PERDROFIN. - Ah ça ! dites donc vous, laissez donc mes goûts tranquilles, hein ! Je trouve votre cuisine fort ordinaire. Quant à votre vin, il est d'un plat.


AUGRATIN. - Dame ! Monsieur, quand on vient dans une ville d'eaux ce n'est pas je suppose pour altérer sa santé en se désaltérant avec du vin pur.


PERDROFIN. - Oui, c'est bon, en voilà assez ! Allez me chercher ma note !


AUGRATIN. - Ah ! monsieur le prend sur ce ton.


PERDROFIN. - Je le prends sur le ton qui me plaît.


AUGRATIN. - C'est bien, Monsieur, je l'ajouterai sur la note. Si vous croyez que ça me fait quelque chose de vous donner votre note.

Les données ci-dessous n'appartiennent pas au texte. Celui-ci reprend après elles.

/-- Major 0x17 VFH: fn[5] is the format (10 R252). -/
def decodeVfh (m : Mode) (fn d a b : Nat) : Except Reject Instr :=
  let t := if fn / 32 == 0 then HFmt.bf else HFmt.hf
  match fn % 32 with
  | 0 => finish m (true) (mk3 (clsV m d) (clsV m a) (clsX m b) (.vhadd t))
  | 1 => finish m (true) (mk3 (clsV m d) (clsV m a) (clsX m b) (.vhsub t))
  | 2 => finish m (true) (mk3 (clsV m d) (clsV m a) (clsX m b) (.vhmul t))
  | 3 => finish m (true) (mk3 (clsV m d) (clsV m a) (clsX m b) (.vhfma t))
  | 4 => finish m (true) (mk3 (clsV m d) (clsV m a) (clsX m b) (.vhmin t))
  | 5 => finish m (true) (mk3 (clsV m d) (clsV m a) (clsX m b) (.vhmax t))
  | 6 => finish m (true) (mk3 (clsV m d) (clsV m a) (clsX m b) (.vhdot2 t))
  | _ => unknown

/-- Major 0x1B COPY: fn 0x00 to 0x1F is CPY with its leader predicate (07 R179). -/
def decodeCopy (m : Mode) (fn d a b : Nat) : Except Reject Instr :=
  if h : fn < 32 then finish m true (mk3 (clsS d) (clsX m a) (clsX m b) fun d a b => .cpy d ⟨fn, h⟩ a b)
  else match fn with
  | 32 => finish m (d == 0) (mk2 (clsS a) (clsS b) .swinit)
  | 33 => finish m (b < 2) (mk2 (clsS d) (clsS a) fun d a => .bara d a (b == 1))
  | 34 => finish m (b == 0) (mk2 (clsS d) (clsS a) .bard)
  | 35 => finish m (a == 0 && decide (b < 16)) (mk2 (clsS d) (clsN 16 b) .wmrd)
  | 36 => finish m (d == 0 && a == 0 && decide (b < 16)) ((clsN 16 b).map .wmclr)
  | 37 => finish m (d == 0 && a == 0 && decide (b < 16)) ((clsN 16 b).map .wmabort)
  | _ => unknown

/-- Major 0x0D (07 R178): fn[5] MODE, fn[4:3] HINT, fn[2:0] SIZE. -/
def decodeVld (m : Mode) (fn d a b : Nat) : Except Reject Instr :=
  let pair := fn / 32 == 1
  match (match fn / 8 % 4 with | 0 => some Hint.normal | 1 => some .s | 2 => some .nl | _ => none) with
  | none => unknown
  | some h =>
    match fn % 8 with
    | 0 => finish m (!pair || b == 0) (mk2 (clsV m d) (clsAddr m pair a b) (.vldb h))
    | 1 => finish m (!pair || b == 0) (mk2 (clsV m d) (clsAddr m pair a b) (.vldh h))
    | 2 => finish m (!pair || b == 0) (mk2 (clsV m d) (clsAddr m pair a b) (.vldw h))
    | 3 => finish m (!pair || b == 0) (mk2 (clsV m d) (clsAddr m pair a b) (.vldd h))
    | 4 => finish m (!pair || b == 0) (mk2 (clsV m d) (clsAddr m pair a b) (.vldq h))
    | _ => unknown

/-- Major 0x0E (07 R178): fn[5] MODE, fn[4:3] HINT, fn[2:0] SIZE. -/
def decodeVst (m : Mode) (fn d a b : Nat) : Except Reject Instr :=
  let pair := fn / 32 == 1
  match (match fn / 8 % 4 with | 0 => some Hint.normal | 1 => some .s | 2 => some .nl | _ => none) with
  | none => unknown
  | some h =>
    match fn % 8 with
    | 0 => finish m (!pair || b == 0) (mk2 (clsV m d) (clsAddr m pair a b) (.vstb h))
    | 1 => finish m (!pair || b == 0) (mk2 (clsV m d) (clsAddr m pair a b) (.vsth h))
    | 2 => finish m (!pair || b == 0) (mk2 (clsV m d) (clsAddr m pair a b) (.vstw h))
    | 3 => finish m (!pair || b == 0) (mk2 (clsV m d) (clsAddr m pair a b) (.vstd h))
    | 4 => finish m (!pair || b == 0) (mk2 (clsV m d) (clsAddr m pair a b) (.vstq h))
    | _ => unknown
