/-- A resident group, or a stream with its sequencer. -/
structure Thread where
  uid : Nat
  /-- a keystone sequencer stream (06 R158); otherwise a group -/
  stream : Bool
  /-- a cluster stream on the anchor core, as against a local stream (06 R159) -/
  cluster : Bool
  team : Nat
  gid : Nat
  core : Nat
  pc : Dword
  mode : Mode
  sregs : List SVal
  banked : List SVal
  vregs : List (List Lane)
  allot : Nat
  wbase : Nat
  preds : List PredReg
  launched : LaneMask
  live : LaneMask
  cc : CC
  rm : BitVec 2
  sig : Word
  savedSig : Word
  lct : Nat
  mfw : Dword
  mpert : Option (Dword × Dword)
  trapcode : Dword
  trappc : Dword
  trapaddr : Dword
  trapmask : List Word
  trapnpc : Dword
  trapLog : Bool
  trapDrop : Bool
  fltpend : LaneMask
  fltinsn : Word
  lselv : Nat
  /-- the log entry whose fault was trapped -/
  trapEntry : Nat
  log : List LogEntry
  nextEntry : Nat
  /-- the word fetched and its address; FETCHB and jumps discard it (03 R90, 09 R241) -/
  fetched : Option (Dword × Word)
  /-- a fetch under way, translated and waiting for its line: the PC, the physical address, in a non-coherent window, CEN
  (01 R38) -/
  fetching : Option (Dword × Nat × Bool × Bool)
  wait : Wait
  /-- the handler has been entered and its acquire, at SPAN scope or not, is not complete (13 R316, R318) -/
  acq : Option Bool
  /-- invalidations sent by TLBINV and not yet acknowledged (15 R348) -/
  invs : List Nat
  active : Bool
  /-- the ticks of 14 R326 to R328: resident since, active since, last issue if it has issued, ready since -/
  resident : Nat
  activeAt : Nat
  issuedAt : Option Nat
  readyAt : Nat
  /-- the oldest entry of its log, where the replay buffer held it when the thread was last looked at (14 R326) -/
  heldAt : Option Nat
  /-- MODEL: nothing has happened since this thread last failed to go on (log 2) -/
  stall : Bool
  /-- MODEL: it could not go on when it was last looked at (log 2) -/
  idle : Bool
  /-- the thread is removed at its next boundary: its grid was ended (15 R340, 14 R330) -/
  ending : Bool
deriving DecidableEq, Repr

/-! ### The matrix engine -/

/-- A matrix operation in an engine's queue (12 R300): which MMA (or MZERO), its word, buffers and perturbation. -/
structure MatOp where
  id : Nat
  uid : Nat
  zero : Bool
  f : Dword
  d : Nat
  a : Nat
  b : Nat
  /-- element and value of an armed MPERT that names this engine (12 R304) -/
  pert : Option (Nat × Dword)
  /-- context entry that counts its events, and KENTRY of its grid -/
  slot : Nat
  kentry : Dword
deriving DecidableEq, Repr

/-- A core's matrix engine (12 R294, R295). Bytes of tb0 to tb7 at 0x4400 each, of ac0 to ac3 at 0x4000 each. -/
structure Engine where
  holder : Option Nat
  tiles : List Host.Cell
  tileP : BitVec 34816
  acc : List Host.Cell
  accP : BitVec 16384
  queue : List MatOp
deriving DecidableEq, Repr

/-! ### Teams, clusters, grids -/

/-- A watermark register (04 R103). -/
structure Watermark where
  seql : Word
  cause : Byte
  tb : BitVec 3
  space : BitVec 2
  /-- 0 IDLE, 1 LANDING, 2 FROZEN, 3 DONE, 4 ABORTED -/
  state : BitVec 3
  lo : Nat
  hi : Nat
  mark : Nat
  /-- MODEL: code bytes of a block format in a tile buffer, whose scale slots it holds too; else 0 (04 R102) -/
  codes : Nat
deriving DecidableEq, Repr

/-- A generation of a team's activation table (10 R256). -/
structure ActTable where
  xlo : Word
  xscale : Word
  p : Bool
  coef : List Lane
deriving DecidableEq, Repr

/-- A resident team (06 R151). -/
structure Team where
  id : Nat
  grid : Nat
  cluster : Nat
  member : Nat
  core : Nat
  /-- team slot on its core, 0 to 3 (13 R308) -/
  slot : Nat
  /-- scratchpad run: first 4 KiB block and length in blocks (02 R48) -/
  runAt : Nat
  runLen : Nat
  scratch : List Host.Cell
  marks : List Watermark
  act : ActTable
  pinEnd : Option Nat
  lastPinEnd : Option Nat
  /-- matrix state saved by eviction, until the team claims its core's engine again (12 R295) -/
  engine : Option Engine
  /-- counts as exited (04 R113) -/
  exited : Bool
deriving DecidableEq, Repr

/-- A resident cluster (06 R151). -/
structure Cluster where
  id : Nat
  grid : Nat
  index : Nat
  /-- core and team of each member, in member order -/
  members : List (Nat × Nat)
  /-- eviction was asked for (14 R330) -/
  evicting : Bool
deriving DecidableEq, Repr

/-- A launch record, read once (06 R161), with the fields the device uses of its completion block (06 R163). -/
structure LaunchRec where
  kentry : Dword
  sentry : Dword
  gpt : Nat
  ch : Nat
  cw : Nat
  gx : Nat
  gy : Nat
  gz : Nat
  ciq : Bool
  cts : Bool
  csw : Bool
  naft : Nat
  lr : Bool
  prio : Nat
  eclass : Nat
  scrb : Nat
  regs : Nat
  lastl : Nat
  ltbase : Dword
  param : Dword
  aftb : Dword
  cblk : Dword
  swaddr : Dword
  tsaddr : Dword
  tsval : Dword
  uiv : Nat
  uidata : Word
deriving DecidableEq, Repr

/-- An after condition (06 R162): kind, address, awaited generation, satisfied. -/
structure AfterCond where
  kind : Nat
  addr : Dword
  genv : BitVec 16
  sat : Bool
deriving DecidableEq, Repr

/-- Where a grid stands (06 R169 to R171): waiting for conditions, dispatched, complete and in its completion actions,
finished. -/
inductive GridStage where
  | waiting | running | fence | status | sync | stamp | interrupt | done
deriving DecidableEq, Repr

/-- How a put, a flag or a send ended (11 R280, 05 R136): refused at its destination, timed out, its endpoint's cell lost. -/
inductive EndKind where
  | refused | timedOut | lost
deriving DecidableEq, Repr
/-- An outcome of a put, a flag or a send that a FENCE.SPAN reports (11 R280), with its TRAPADDR. -/
structure PendOutcome where
  kind : EndKind
  addr : Dword
deriving DecidableEq, Repr

structure Grid where
  id : Nat
  /-- package context entry -/
  slot : Nat
  lrec : Dword
  r : LaunchRec
  /-- started through a launch port (06 R165) -/
  port : Bool
  /-- compute die preferred under 06 R146 -/
  die : Option Nat
  after : List AfterCond
  stage : GridStage
  /-- clusters placed so far, in linear order (06 R152) -/
  placed : Nat
  err : Bool
  ecode : BitVec 16
  outcomes : List PendOutcome
  /-- the graph and node it stands for (17 R373) -/
  node : Option (Nat × Nat)
  /-- groups that it was ended under, some of whose accesses may be open (15 R340, 06 R171) -/
  left : List Nat
  /-- the value of its sync word for which its arrival there has been sent (06 R171) -/
  sync : Option Nat
deriving DecidableEq, Repr

/-- A graph binary (17 R373). A node's state: 0 waiting, 1 launched, 2 complete, 3 complete with ERR. -/
structure Graph where
  id : Nat
  slot : Nat
  root : Dword
  cblk : Dword
  edges : List (Nat × Nat)
  nodes : List Nat
deriving DecidableEq, Repr

/-- A placement request (14 R323): an unplaced cluster of a grid, or a saved cluster to restore. -/
structure PlaceReq where
  entry : Nat
  restore : Bool
  /-- the grid, or the saved cluster -/
  target : Nat
  index : Nat
  prio : Nat
  at_ : Nat
deriving DecidableEq, Repr

/-! ### Contexts -/

/-- The state of a package context entry (15 R352). -/
inductive CtxStatus where
  | unknown | parked | loaded
deriving DecidableEq, Repr

/-- The user interrupt registers (13 R308). -/
structure UiRegs where
  pend : Dword
  mask : Dword
  /-- MODEL: pending vectors whose sends ask for an acquire at SPAN scope (13 R318) -/
  wide : Dword
  /-- the handler group: its thread, with CORE, GROUP, TEAM -/
  hg : Option Nat
  core : Nat
  group : Nat
  team : Nat
  inh : Bool
  vec : Dword
  pc : Dword
  savm : List Word
  den : Bool
  drops : BitVec 16
  cnt : List (BitVec 16)
  data : List Word
  rule : List Byte
deriving DecidableEq, Repr

/-- The exception counters (08 R210). -/
structure FxRegs where
  cnt : List Word
  ctl : Dword
  stat : Dword
  kent : Dword
  /-- MODEL: the tick at which FXKENT was last set, and the CROSS bit that set it (08 R210) -/
  kentAt : Option (Nat × Nat)
deriving DecidableEq, Repr

/-- An entry of a stream table (05 R149), with the puts it waits for (20 R395). -/
structure StreamEnt where
  dspan : Nat
  dpkg : Nat
  dctx : Nat
  epoch : BitVec 8
  counts : List Nat
  /-- requests counted and not acknowledged -/
  open_ : Nat
  /-- RPUTFs, and sends that are counted as one, from the oldest that is not acknowledged on: number, acknowledged -/
  flags : List (Nat × Bool)
  /-- the close in progress (05 R150) -/
  closing : Option Nat
deriving DecidableEq, Repr

/-- Where a store to a launch port came from, and who hears that it is performed (06 R166): nobody, the endpoint of a request, or a
write that waits at a slice here. -/
inductive PortFrom where
  | none
  | req (ep id : Nat)
  | write (id : Nat)
deriving DecidableEq, Repr
/-- A store that has come to a launch port: the storing endpoint and the value. -/
structure PortStore where
  ep : Nat
  w : Dword
  from_ : PortFrom
deriving DecidableEq, Repr

/-- Who presents an arrival, and hears what became of it (13 R313). -/
inductive UiFrom where
  | port
  /-- a store to UIPORT that is no arrival, and counts as refused (13 R313) -/
  | bad
  /-- a copy or a completion of a context entry and a grid -/
  | kernel (slot grid : Nat)
  /-- a message: its sender, and the number of its answer -/
  | msg (src : StreamId) (ep id : Nat)
  /-- a group of a grid and context entry; a UISENDW waits for the answer to a request -/
  | send (uid grid slot : Nat) (wait : Option Nat)
deriving DecidableEq, Repr

/-- An arrival at a context: class and identity of its sender, vector, data (13 R313); a SPAN acquire is asked for (13 R318). -/
structure UiArr where
  cls : Nat
  ident : Nat
  vec : Nat
  data : Word
  wide : Bool
  from_ : UiFrom
deriving DecidableEq, Repr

PERDROFIN. - Allons dépêchons, hein !


AUGRATIN. - C'est bien, Monsieur, j'y vais chercher votre note, je ne suis pas à une note près. Monsieur se figure peut-être que nous ne savons pas faire une note. (Sur un geste de colère de Perdrofin il se sauve.)


PERDROFIN. - Au contraire, je suis persuadé que c'est ce que vous faites le mieux. Parfaitement, je vais aller voir autre part, il n'en manque pas d'hôtels dans le pays, mes bagages sont restés en bas, on n'aura pas la peine de les redescendre.


AUGRATIN, il arrive avec une note d'une hauteur prodigieuse. - Voilà la note de Monsieur.


PERDROFIN, lui prenant la note des mains. - Comment tout ça de papier, pour une demi-journée, vous ne regardez pas à la dépense vous !


AUGRATIN. - Oh ! Soyez tranquille, c'est porté sur la note. Tenez, voyez-vous, papier de la note un euro vingt-cinq.


PERDROFIN. - À la bonne heure, vous avez de l'ordre. Voyons ce détail (Il repasse l'addition et s'arrête pour crier, ce qui fait tressaillir Augratin :) Et je retiens quatorze. (Même scène.) Et je retiens trente-deux. (Même scène.) Et j'avance onze. Comment mille-cinq-cents euros quarante-cinq pour une demi-journée ?

 

AUGRATIN. - Oui, Monsieur, c'est mon plus juste prix. Quand une semaine est commencée on la paye tout entière.


PERDROFIN. -.Tenez, mon ami, voilà toujours les quarante-cinq centimes. (Il sort et rentre avec un bâton.) Quant aux mille-cinq-cents, voilà un acompte, et je tiens le reste à votre disposition en même monnaie. (Il lui donne un coup de bâton sur la tête et se sauve.)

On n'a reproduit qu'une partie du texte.